The Internet Bubble Source: Wikimedia Commons |
Orléan illustrates the argument using the Internet bubble on the US stock exchanges, which burst in 2000. The bubble was based on the convention that Internet companies could be valued on the basis of the number of visitors they attracted to their web sites, in the belief that they would eventually be able to find a way to make money from those visitors, and this convention was used to value even companies that were making a substantial loss and had no clear plan for turning this into a profit. At a certain point in 2000, however, enough investors doubted this convention to cause the price of Internet stocks to drop, and once others realised that the convention was no longer holding the bubble burst and prices tumbled dramatically.
From a more sociological perspective, Jens Beckert has developed an overlapping argument in his book Imagined Futures. Beckert argues that under uncertainty people develop “fictional expectations” – fictional, not in the sense of being false, but in the sense of taking the form of speculative narratives, stories that we construct in the absence of a firm factual foundation. Although these fictions describe an inherently unknown future they are often treated as if they were reliable. Beckert goes beyond Keynes and Orléan in examining the social causes and the politics that lie behind these narratives. There is a politics of expectations and there are considerable rewards to be had by shaping the expectations of other actors. Charles Smith illustrates the point nicely in Success and Survival on Wall Street with his account of the various narratives told by stockbrokers to persuade their clients to buy and sell stock, with the result that the broker earns a commission.

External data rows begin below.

/-! ## The root and the sign -/

/-- The root of a value below zero is a NaN. -/
theorem fsqrt_negative {m : Fin 0x7F800000} (h : m.val ≠ 0) : fsqrt (.finite true m) = .nan := by
  simp [fsqrt, h]

@[simp] theorem fsqrt_zero (n : Bool) : fsqrt (.finite n 0) = .finite n 0 := by
  simp [fsqrt]

@[simp] theorem fsqrt_neg_inf : fsqrt (.inf true) = .nan := rfl

@[simp] theorem fsqrt_pos_inf : fsqrt (.inf false) = .inf false := rfl

@[simp] theorem fneg_inf (n : Bool) : fneg (.inf n) = .inf (!n) := rfl

@[simp] theorem fneg_finite (n : Bool) (m : Fin 0x7F800000) : fneg (.finite n m) = .finite (!n) m := rfl

end Sys2Proof.F32

namespace Sys2Proof

/-! ## The NaN encodings -/

/-- The word of a sign and a magnitude field, as a number. -/
theorem wordOfMag_toNat (neg : Bool) {mag : Nat} (h : mag < 2 ^ 31) :
    (wordOfMag neg mag).toNat = (if neg then 2 ^ 31 else 0) + mag := by
  rw [wordOfMag, BitVec.toNat_ofNat, Nat.mod_eq_of_lt]
  split <;> omega

/-- The NaN encodings, as numbers: above the word of +inf, then above that of -inf. -/
theorem nanWord_toNat (c : Fin 16777214) :
    (nanWord c).toNat = if c.val < 0x7FFFFF then 0x7F800001 + c.val else 0xFF800001 + (c.val - 0x7FFFFF) := by
  unfold nanWord
  split
  · rw [wordOfMag_toNat _ (by omega), if_neg Bool.false_ne_true, Nat.zero_add]
  · rw [wordOfMag_toNat _ (by omega), if_pos rfl]
    omega

/-- A word is a NaN encoding exactly if it is one of the numbered ones (R13). -/
theorem isNaNWord_iff_exists_nanWord (w : Word) : isNaNWord w = true ↔ ∃ c, nanWord c = w := by
  rw [isNaNWord, decide_eq_true_iff]
  constructor
  · intro h
    have hw := w.isLt
    rcases Nat.lt_or_ge w.toNat (2 ^ 31) with hpos | hneg
    · refine ⟨⟨w.toNat - 0x7F800001, by omega⟩, BitVec.eq_of_toNat_eq ?_⟩
      rw [nanWord_toNat, if_pos (by simp only; omega)]
      simp only
      omega
    · refine ⟨⟨w.toNat - 0xFF800001 + 0x7FFFFF, by omega⟩, BitVec.eq_of_toNat_eq ?_⟩
      rw [nanWord_toNat, if_neg (by simp only; omega)]
      simp only
      omega
  · rintro ⟨c, rfl⟩
    rw [nanWord_toNat]
    split <;> omega

end Sys2Proof

/-! The statements of spec/00_scope.md. -/

namespace Sys2Proof.Claims

/-- Settles O27: R13 case by case, the overflows from correct rounding. -/
theorem specialValuesFollowIeee : Obligations.SpecialValuesFollowIeee := by
  unfold Obligations.SpecialValuesFollowIeee
  refine ⟨?nan, ?infTimesZero, ?infMinusInf, ?rootBelowZero, F32.fsqrt_neg_inf, F32.fsqrt_zero true,
    F32.fsqrt_pos_inf, F32.inf_fmul_inf, ?infTimesFinite, F32.inf_fadd_inf_same, ?infPlusFinite, ?sign,
    ?productOverflow, ?sumOverflow, isNaNWord_iff_exists_nanWord⟩
  case nan => exact fun v =>
    ⟨F32.nan_fmul v, F32.fmul_nan v, F32.nan_fadd v, F32.fadd_nan v, F32.fsqrt_nan, F32.fneg_nan⟩
  case infTimesZero => exact fun n _ hv => F32.inf_fmul_zero n hv
  case infMinusInf => exact ⟨F32.inf_fadd_inf_opposite (by decide), F32.inf_fadd_inf_opposite (by decide)⟩
  case rootBelowZero => exact fun _ hm => F32.fsqrt_negative hm
  case infTimesFinite => exact fun n n' _ hm => ⟨F32.inf_fmul_finite n n' hm, F32.finite_fmul_inf n n' hm⟩
  case infPlusFinite => exact fun n n' m => ⟨F32.inf_fadd_finite n n' m, F32.finite_fadd_inf n n' m⟩
  case sign => exact fun n m => ⟨F32.fneg_inf n, F32.fneg_finite n m⟩
  case productOverflow => exact fun _ _ hx hy => F32.fmul_overflow hx hy
  case sumOverflow => exact fun _ _ hx hy => F32.fadd_overflow hx hy

end Sys2Proof.Claims

/-! SUPPORT. Words of memory as numbers (R61, R62). -/

namespace Sys2Proof.Machine.Memory

/-- Bits put above a byte count in steps of 256. -/
theorem toNat_append_byte {n : Nat} (hi : BitVec n) (lo : Byte) :
    (hi ++ lo).toNat = 2 ^ 8 * hi.toNat + lo.toNat := by
  rw [BitVec.toNat_append, ← Nat.shiftLeft_add_eq_or_of_lt lo.isLt, Nat.shiftLeft_eq, Nat.mul_comm]
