-- ==== Sys2Proof/Machine/Flags.lean ====
section
/-! DEFINITION. The flags: the codes of `STATE` and `ERR` and the `STATUS` word (30_encoding.md R83 to R86), and which result
registers a host may rely on (10_state.md R44). -/

namespace Sys2Proof.Machine

/-- `STATE` codes (R84). -/
def UnitState.toCode (x : UnitState) : Nat :=
  match x with
  | .idle => 0
  | .busy => 1
  | .done => 2
  | .fault => 3

/-- `ERR` codes (R86). -/
def Failure.toCode (e : Failure) : Nat :=
  match e with
  | .none => 0
  | .emptyInput => 1
  | .overflow => 2
  | .malformedTree => 3
  | .corruptData => 4
  | .truncatedStream => 5
  | .bufferBound => 6

/-- The `STATUS` word: `STATE + 16·PHASE + 256·ERR + 4096·ILL` (R83). -/
def Block.statusWord (b : Block) : Word :=
  BitVec.ofNat 32 (b.state.toCode + 16 * b.phase.toNat + 256 * b.err.toCode + 4096 * b.ill.toNat)

/-- The first phase of a command, which its acceptance sets: `COUNT`, `PARSE` (R31, R206, R207). -/
def firstPhase : BitVec 4 := 1

/-- `PHASE` = `NONE` (R85). -/
def phaseNone : BitVec 4 := 0

/-- `ENC` phase `BUILD` (R85). -/
def phaseBuild : BitVec 4 := 2

/-- `ENC` phase `ASSIGN` (R85). -/
def phaseAssign : BitVec 4 := 3

/-- `ENC` phase `PACK` (R85). -/
def phasePack : BitVec 4 := 4

/-- `ENC` phase `SERIALIZE` (R85). -/
def phaseSerialize : BitVec 4 := 5

/-- `DEC` phase `REBUILD` (R85). -/
def phaseRebuild : BitVec 4 := 2

/-- `DEC` phase `WALK` (R85). -/
def phaseWalk : BitVec 4 := 3

/-- Whether `NSYM`, `SYMCNT`, `BITCNT` have a defined value for a host read (R44): in `IDLE` and `DONE`. -/
def Block.diagDefined (b : Block) : Bool := b.state = .idle || b.state = .done

/-- Whether `OUT[a]` has a defined value for a host read (R44, R74, R204). -/
def Block.outDefined (b : Block) (a : Nat) : Bool := b.state = .done && decide (a < b.outLen.toNat)

end Sys2Proof.Machine
end

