-- ==== Sys2Proof/Machine/BitPacker.lean ====
section
/-! DEFINITION. BitWriter and BitReader as operations, and the phase `BW.PACK` (44_bit_writer_reader.md). -/

namespace Sys2Proof.Machine

/-- `CBITS[s]`: empty for a symbol without a code (R35). -/
def Table.bits (code : Table Bits) (s : Nat) : Bits := (Table.get code s).getD []

/-- The BitWriter of `ENC` (R36, R145). -/
def State.bitWriter (s : State) : BitWriter := { pay := s.encWork.pay, bitcnt := s.enc.diag.bitcnt }

/-- Store the BitWriter's state back. -/
def State.withBitWriter (s : State) (w : BitWriter) : State :=
  { s with
    enc := { s.enc with diag := { s.enc.diag with bitcnt := w.bitcnt } }
    encWork := { s.encWork with pay := w.pay } }

/-- `BW.PUTBIT(b)` as an operation of its own (R146). -/
def execBwPutBit (b : Bool) (s : State) : Host.Outcome State Fault Refusal :=
  .next (s.withBitWriter (s.bitWriter.putBit b))

/-- `BW.PUTCODE(bs)` as an operation of its own (R147). -/
def execBwPutCode (bs : Bits) (s : State) : Host.Outcome State Fault Refusal :=
  .next (s.withBitWriter (s.bitWriter.putCode bs))

/-- The loop of R148: the code of each input byte, in input order. -/
def packInput (code : Table Bits) (w : BitWriter) (input : List Byte) : BitWriter :=
  input.foldl (fun w b => w.putCode (code.bits b.toNat)) w

/-- `BW.PACK` (R148). -/
def execBwPack (s : State) : Host.Outcome State Fault Refusal :=
  let t := s.drawn.withBitWriter (packInput s.encWork.code s.bitWriter (s.input .enc))
  .next { t with enc := { t.enc with phase := phaseSerialize } }

/-- The bit `BR.GETBIT` yields (R150): bit `7 − (BITPOS mod 8)` of the byte at `PAY_OFF + BITPOS div 8`. -/
def payloadBit (rd : Nat → Byte) (payOff bitpos : Nat) : Bool := bitOfByte (rd (payOff + bitpos / 8)) (bitpos % 8)

/-- `BR.GETBIT() -> b` as an operation of its own (R150): the bit goes to `ret` (log 22). -/
def execBrGetBit (s : State) : Host.Outcome State Fault Refusal :=
  .next { s.drawn with
    decWork := { s.decWork with bitpos := s.decWork.bitpos + 1 }
    ret := BitVec.ofNat 32
      (payloadBit (s.inByte .dec) s.decWork.payOff.toNat s.decWork.bitpos.toNat).toNat }

end Sys2Proof.Machine
end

Like Orléan, Beckert is looking more widely than just financial markets, but he does also apply his argument explicitly to the financial sector. “Financial markets,” he says “… are ‘markets in stories’. Stories turn fundamental uncertainty into confidence”. Financial markets depend completely on collective beliefs about financial value, and those beliefs themselves come from narratives produced (to serve their own interests) by a broad range of actors, including the companies and governments issuing the securities, investment banks, analysts, ratings agencies, stockbrokers, influential investors, the media, academics and governments. And the most successful of these stories become valuation conventions – a term that he adopts directly from Orléan.
The lessons from the conventions literature are clear: financial value depends on conventions, which are specific to particular markets and historical periods, rising in influence when they secure the support of significant groups of market actors, and falling when they cease to predict prices reasonably accurately.